Repeat only the lines below from the one containing "match s.branch? origin, s.branch?" through the one containing "let s1 := s.putBranch", inclusive, exactly as written.

**Dataset entries**
********************
-- ==== Sys2Proof/Machine/Transfers.lean ====
section
/-!
DEFINITION. The Transfer List (R142 to R148): DISPATCH, RECEIVE, CANCEL TRANSFER, READ TRANSFERS; and the stock counts (R149 to R153): BEGIN,
ENTER, READ, ABANDON and CLOSE COUNT.
-/

namespace Sys2Proof.Machine

/-! ## Transfer numbers -/

/-- Whether an entry of a list holds a transfer number (R143). -/
def numberListed (l : List Transfer) (n : Nat) : Bool :=
  l.any (fun t => decide (t.number = n))

/-- The first number from n on that no entry holds, passing over at most `tries` of them (R143). -/
def freeNumber (l : List Transfer) : Nat → Nat → Nat
  | 0, n => n
  | tries + 1, n => if numberListed l n then freeNumber l tries (nextNumber n) else n

/-- The number a taken DISPATCH gives (R143). Each entry can be passed over once. -/
def numberGiven (s : State) : Nat :=
  freeNumber s.record.transfers s.record.transfers.length s.record.nextTransfer

/-! ## DISPATCH -/

/-- The entry a taken DISPATCH adds (R144). -/
def dispatchedEntry (s : State) (origin destination denomination n : Nat) : Transfer where
  number := numberGiven s
  origin := origin
  destination := destination
  denomination := denomination
  count := n
  day := s.record.day
  age := 0
  state := .inTransit

/-- The list with an entry at its tail, and the next transfer number after the number given (R143, R144). -/
def listTransfer (t : Transfer) (s : State) : State :=
  { s with record.transfers := s.record.transfers ++ [t], record.nextTransfer := nextNumber t.number }

/-- Checks 6 to 8 of R144 on the origin's branch b, and the dispatch. -/
def dispatchFrom (origin destination denomination n : Nat) (b : Branch) (s : State) : State × Reply :=
  let held := b.count denomination
  if b.counting then (s, refuse .branchCounting)
  else if held < n then (s, refuseWith .shortStock (.onHand held))
  else if Config.transferPlaces ≤ s.record.transfers.length then (s, refuse .tableFull)
  else
    let t := dispatchedEntry s origin destination denomination n
    (listTransfer t (takeStamps origin b denomination n s),
     done (.dispatched t.number s.record.transfers.length (held - n) (transferValue s t)
      (b.crossesTo denomination (held - n))))

/-- DISPATCH: the checks of R144 in their order. -/
def dispatch (origin destination denomination n : Nat) (s : State) : State × Reply :=
  if !serves s.record.mode then (s, refuse .wrongMode)
  else if !branchSlotOk origin || !branchSlotOk destination || !denominationSlotOk denomination || !stampsOk n then
    (s, refuse .badValue)
  else if origin = destination then (s, refuse .badValue)
  else
    match s.branch? origin, s.branch? destination, s.denomination? denomination with
    | none, _, _ => (s, refuse .unknownBranch)
    | some _, none, _ => (s, refuse .unknownBranch)
    | some _, some _, none => (s, refuse .unknownSlot)
    | some b, some _, some _ => dispatchFrom origin destination denomination n b s

/-! ## RECEIVE and CANCEL TRANSFER -/

/-- The entry that holds a transfer number (R145, R146). -/
def State.transfer? (s : State) (number : Nat) : Option Transfer :=
  s.record.transfers.find? (fun t => decide (t.number = number))

/-- The list without the entry that holds a number (R142). -/
def unlistTransfer (number : Nat) (s : State) : State :=
  { s with record.transfers := s.record.transfers.filter (fun t => decide (t.number ≠ number)) }

/-- The destination's record after a receipt: the count risen by r, and TRANSIT_SHORTFALL where stamps are short (R145). -/
def Branch.receiving (b : Branch) (t : Transfer) (r : Nat) : Branch :=
  { b.withCount t.denomination (b.count t.denomination + r) with
    causes := if r < t.count then b.causes.with .transitShortfall else b.causes }

/-- A taken RECEIVE: the three steps of R145. -/
def receiveStamps (t : Transfer) (r : Nat) (b : Branch) (s : State) : State :=
  let s1 := s.putBranch t.destination (b.receiving t r)
  let s2 := if r < t.count then raiseAttention (addWrittenOff (((t.count - r) * s.face t.denomination : Nat) : Int) s1) else s1
  unlistTransfer t.number s2

/-- Checks 4 to 7 of R145 on the entry t and the destination's branch b, and the receipt. DESIGN CHOICE (log 45): the result carries the entry
whole, and so the transfer number and the day dispatched too, which R145 does not list. -/
def receiveInto (t : Transfer) (r : Nat) (b : Branch) (s : State) : State × Reply :=
  let held := b.count t.denomination
  let value := (t.count - r) * s.face t.denomination
  if t.count < r then (s, refuse .badValue)
  else if b.counting then (s, refuse .branchCounting)
  else if Config.stampMax < held + r then (s, refuse .badValue)
  else if (Config.totalMax : Int) < s.record.pool.writtenOff + value then (s, refuse .badValue)
  else (receiveStamps t r b s, done (.received t r (t.count - r) value (held + r) (decide (r < t.count))))

/-- RECEIVE: the checks of R145 in their order. The destination and the slot of an entry are non-empty (R142); where they are
not, the answers of R112 and R126 are given (log 24). -/
def receive (number r : Nat) (s : State) : State × Reply :=
  if !serves s.record.mode then (s, refuse .wrongMode)
  else if !numberOk number || !figureOk r then (s, refuse .badValue)
  else
    match s.transfer? number with
    | none => (s, refuse .unknownTransfer)
    | some t =>
      match s.branch? t.destination, s.denomination? t.denomination with
      | none, _ => (s, refuse .unknownBranch)
      | some _, none => (s, refuse .unknownSlot)
      | some b, some _ => receiveInto t r b s

/-- The checks of R146 on the entry t and the origin's branch b, and the cancel. -/
def cancelInto (t : Transfer) (b : Branch) (s : State) : State × Reply :=
  let held := b.count t.denomination
  if b.counting then (s, refuse .branchCounting)
  else if Config.stampMax < held + t.count then (s, refuse .badValue)
  else
    (unlistTransfer t.number (addStamps t.origin b t.denomination t.count s),
     done (.transferCancelled t (held + t.count)))

/-- CANCEL TRANSFER (R146). The origin and the slot of an entry are non-empty (R142); where they are not, the answers of R112
and R126 are given (log 24). -/
def cancelTransfer (number : Nat) (s : State) : State × Reply :=
  if !serves s.record.mode then (s, refuse .wrongMode)
  else if !numberOk number then (s, refuse .badValue)
  else
    match s.transfer? number with
    | none => (s, refuse .unknownTransfer)
    | some t =>
      match s.branch? t.origin, s.denomination? t.denomination with
      | none, _ => (s, refuse .unknownBranch)
      | some _, none => (s, refuse .unknownSlot)
      | some b, some _ => cancelInto t b s

/-! ## READ TRANSFERS -/

/-- READ TRANSFERS (R148). -/
def readTransfers (start : Nat) (s : State) : State × Reply :=
  if !unlocked s.record.mode then (s, refuse .wrongMode)
  else if !decide (start < Config.transferPlaces) then (s, refuse .badValue)
  else
    (s,
     done (.transfers s.record.transfers.length s.record.nextTransfer s.record.day s.inForce.overdueDays (transitValue s)
      ((page start s.record.transfers).map
        (fun e => { position := e.1, entry := e.2, value := transferValue s e.2 }))))

/-! ## Stock counts -/

/-- The latch BEGIN COUNT makes: the on-hand counts as they stand (R149). -/
def Branch.latchOn (b : Branch) (day : Half) : CountLatch where
  day := day
  latched := b.onHand
  counted := []

/-- BEGIN COUNT (R149). -/
def beginCount (slot : Nat) (s : State) : State × Reply :=
  if !serves s.record.mode then (s, refuse .wrongMode)
  else if !branchSlotOk slot then (s, refuse .badValue)
  else
    match s.branch? slot with
    | none => (s, refuse .unknownBranch)
    | some b =>
      if b.counting then (s, refuse .wrongState)
      else
        (s.putBranch slot { b with latch := some (b.latchOn s.record.day) },
         done (.countBegun s.record.day (Figures.row b.onHand)))

/-- The difference of a counted figure and a latched one (R150, R153). -/
def countDifference (latched counted : Nat) : Int :=
  (counted : Int) - (latched : Int)

/-- A taken ENTER COUNT on the branch b and its latch l (R150). -/
def enterFigure (slot denomination figure : Nat) (b : Branch) (l : CountLatch) (s : State) : State × Reply :=
  let latched := Figures.at' l.latched denomination
  let difference := countDifference latched figure
  (s.putBranch slot { b with latch := some { l with counted := Table.put l.counted denomination figure } },
   done (.figureEntered latched figure (Table.find l.counted denomination).isSome difference
    (difference * (s.face denomination : Int))))

/-- ENTER COUNT (R150). -/
def enterCount (slot denomination figure : Nat) (s : State) : State × Reply :=
  if !serves s.record.mode then (s, refuse .wrongMode)
  else if !branchSlotOk slot || !denominationSlotOk denomination || !figureOk figure then (s, refuse .badValue)
  else
    match s.branch? slot with
    | none => (s, refuse .unknownBranch)
    | some b =>
      match b.latch with
      | none => (s, refuse .wrongState)
      | some l =>
        match s.denomination? denomination with
        | none => (s, refuse .unknownSlot)
        | some _ => enterFigure slot denomination figure b l s

/-- One slot of an open count (R151). -/
def countLine (s : State) (l : CountLatch) (denomination : Nat) : CountLine :=
  let latched := Figures.at' l.latched denomination
  let counted := Table.find l.counted denomination
  let difference := counted.map (countDifference latched)
  { denomination := denomination
    latched := latched
    counted := counted
    difference := difference
    value := difference.map (· * (s.face denomination : Int)) }

/-- The net value of an open count, N (R151, R153). -/
def countNet (s : State) (l : CountLatch) : Int :=
  Table.sumInt (fun d c => countDifference (Figures.at' l.latched d) c * (s.face d : Int)) l.counted

/-- READ COUNT (R151). -/
def readCount (slot : Nat) (s : State) : State × Reply :=
  if !unlocked s.record.mode then (s, refuse .wrongMode)
  else if !branchSlotOk slot then (s, refuse .badValue)
  else
    match s.branch? slot with
    | none => (s, refuse .unknownBranch)
    | some b =>
      match b.latch with
      | none => (s, refuse .wrongState)
      | some l =>
        (s, done (.count l.day ((List.range Config.denominationSlots).map (countLine s l)) (countNet s l)))

/-- The branch with its latch discarded, OPEN again (R152, R153). -/
def Branch.unlatched (b : Branch) : Branch :=
  { b with latch := none }

/-- ABANDON COUNT (R152). -/
def abandonCount (slot : Nat) (s : State) : State × Reply :=
  if !serves s.record.mode then (s, refuse .wrongMode)
  else if !branchSlotOk slot then (s, refuse .badValue)
  else
    match s.branch? slot with
    | none => (s, refuse .unknownBranch)
    | some b =>
      match b.latch with
      | none => (s, refuse .wrongState)
      | some l => (s.putBranch slot b.unlatched, done (.countAbandoned l.counted.length))

/-- The branch with each counted figure brought into its on-hand counts, STOCK_LOW set where a lowered count crosses its level
(R153 step 1). -/
def applyFigures (b : Branch) : Table Nat → Branch
  | [] => b
  | (d, c) :: rest => applyFigures (b.lowered d c) rest

/-- Whether the close of a count crosses a reorder level (R138, R153). -/
def closeCrosses (b : Branch) (counted : Table Nat) : Bool :=
  counted.any (fun e => b.crossesTo e.1 e.2)

/-- The branch after a close: counted figures applied, N in the variance total, the latch gone (R153 steps 1, 3 and 4). -/
def Branch.closed (b : Branch) (l : CountLatch) (net : Int) : Branch :=
  { applyFigures b l.counted with variance := b.variance + net, latch := none }

/-- The checks of R153 on the net value. -/
def closeFits (s : State) (b : Branch) (net : Int) : Bool :=
  (decide (net ≤ 0) || decide ((stockValue s : Int) + net ≤ (Config.totalMax : Int)))
    && signedTotalOk (s.record.pool.writtenOff - net) && signedTotalOk (b.variance + net)

/-- The lines of a close: one for each slot with an entered figure (R153). -/
def closeLines (s : State) (l : CountLatch) : List CountLine :=
  l.counted.map (fun e => countLine s l e.1)

/-- Slots whose counted figure is above the latched one (R153). -/
def countSurpluses (l : CountLatch) : Nat :=
  Table.count (fun d c => decide (Figures.at' l.latched d < c)) l.counted

/-- Slots whose counted figure is below the latched one (R153). -/
def countLosses (l : CountLatch) : Nat :=
  Table.count (fun d c => decide (c < Figures.at' l.latched d)) l.counted

/-- A close that passes: the four steps of R153. -/
def closeInto (slot : Nat) (b : Branch) (l : CountLatch) (net : Int) (s : State) : State :=
  let s' := addWrittenOff (-net) (s.putBranch slot (b.closed l net))
  if closeCrosses b l.counted then raiseAttention s' else s'

/-- CLOSE COUNT (R153). -/
def closeCount (slot : Nat) (s : State) : State × Reply :=
  if !serves s.record.mode then (s, refuse .wrongMode)
  else if !branchSlotOk slot then (s, refuse .badValue)
  else
    match s.branch? slot with
    | none => (s, refuse .unknownBranch)
    | some b =>
      match b.latch with
      | none => (s, refuse .wrongState)
      | some l =>
        let net := countNet s l
        if !closeFits s b net then (s, refuse .badValue)
        else
          (closeInto slot b l net s,
           done (.countClosed (closeLines s l) net (countSurpluses l) (countLosses l) (s.record.pool.writtenOff - net)
            (b.variance + net) (closeCrosses b l.counted)))

/-! ## The commands -/

/-- The command DISPATCH. -/
def execDispatch (tag : Half) (origin destination denomination count : Nat) (s : State) : Answer :=
  .next (request (.dispatch tag origin destination denomination count) (dispatch origin destination denomination count) s)

/-- The command RECEIVE. -/
def execReceive (tag : Half) (number count : Nat) (s : State) : Answer :=
  .next (request (.receive tag number count) (receive number count) s)

/-- The command CANCEL_TRANSFER. -/
def execCancelTransfer (tag : Half) (number : Nat) (s : State) : Answer :=
  .next (request (.cancelTransfer tag number) (cancelTransfer number) s)

/-- The command READ_TRANSFERS. -/
def execReadTransfers (tag : Half) (start : Nat) (s : State) : Answer :=
  .next (request (.readTransfers tag start) (readTransfers start) s)

/-- The command BEGIN_COUNT. -/
def execBeginCount (tag : Half) (branch : Nat) (s : State) : Answer :=
  .next (request (.beginCount tag branch) (beginCount branch) s)

/-- The command ENTER_COUNT. -/
def execEnterCount (tag : Half) (branch denomination figure : Nat) (s : State) : Answer :=
  .next (request (.enterCount tag branch denomination figure) (enterCount branch denomination figure) s)

/-- The command CLOSE_COUNT. -/
def execCloseCount (tag : Half) (branch : Nat) (s : State) : Answer :=
  .next (request (.closeCount tag branch) (closeCount branch) s)

/-- The command ABANDON_COUNT. -/
def execAbandonCount (tag : Half) (branch : Nat) (s : State) : Answer :=
  .next (request (.abandonCount tag branch) (abandonCount branch) s)

/-- The command READ_COUNT. -/
def execReadCount (tag : Half) (branch : Nat) (s : State) : Answer :=
  .next (request (.readCount tag branch) (readCount branch) s)

end Sys2Proof.Machine
end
********************
**Task response**
    match s.branch? origin, s.branch? destination, s.denomination? denomination with
    | none, _, _ => (s, refuse .unknownBranch)
    | some _, none, _ => (s, refuse .unknownBranch)
    | some _, some _, none => (s, refuse .unknownSlot)
    | some b, some _, some _ => dispatchFrom origin destination denomination n b s

/-! ## RECEIVE and CANCEL TRANSFER -/

/-- The entry that holds a transfer number (R145, R146). -/
def State.transfer? (s : State) (number : Nat) : Option Transfer :=
  s.record.transfers.find? (fun t => decide (t.number = number))

/-- The list without the entry that holds a number (R142). -/
def unlistTransfer (number : Nat) (s : State) : State :=
  { s with record.transfers := s.record.transfers.filter (fun t => decide (t.number ≠ number)) }

/-- The destination's record after a receipt: the count risen by r, and TRANSIT_SHORTFALL where stamps are short (R145). -/
def Branch.receiving (b : Branch) (t : Transfer) (r : Nat) : Branch :=
  { b.withCount t.denomination (b.count t.denomination + r) with
    causes := if r < t.count then b.causes.with .transitShortfall else b.causes }

/-- A taken RECEIVE: the three steps of R145. -/
def receiveStamps (t : Transfer) (r : Nat) (b : Branch) (s : State) : State :=
  let s1 := s.putBranch t.destination (b.receiving t r)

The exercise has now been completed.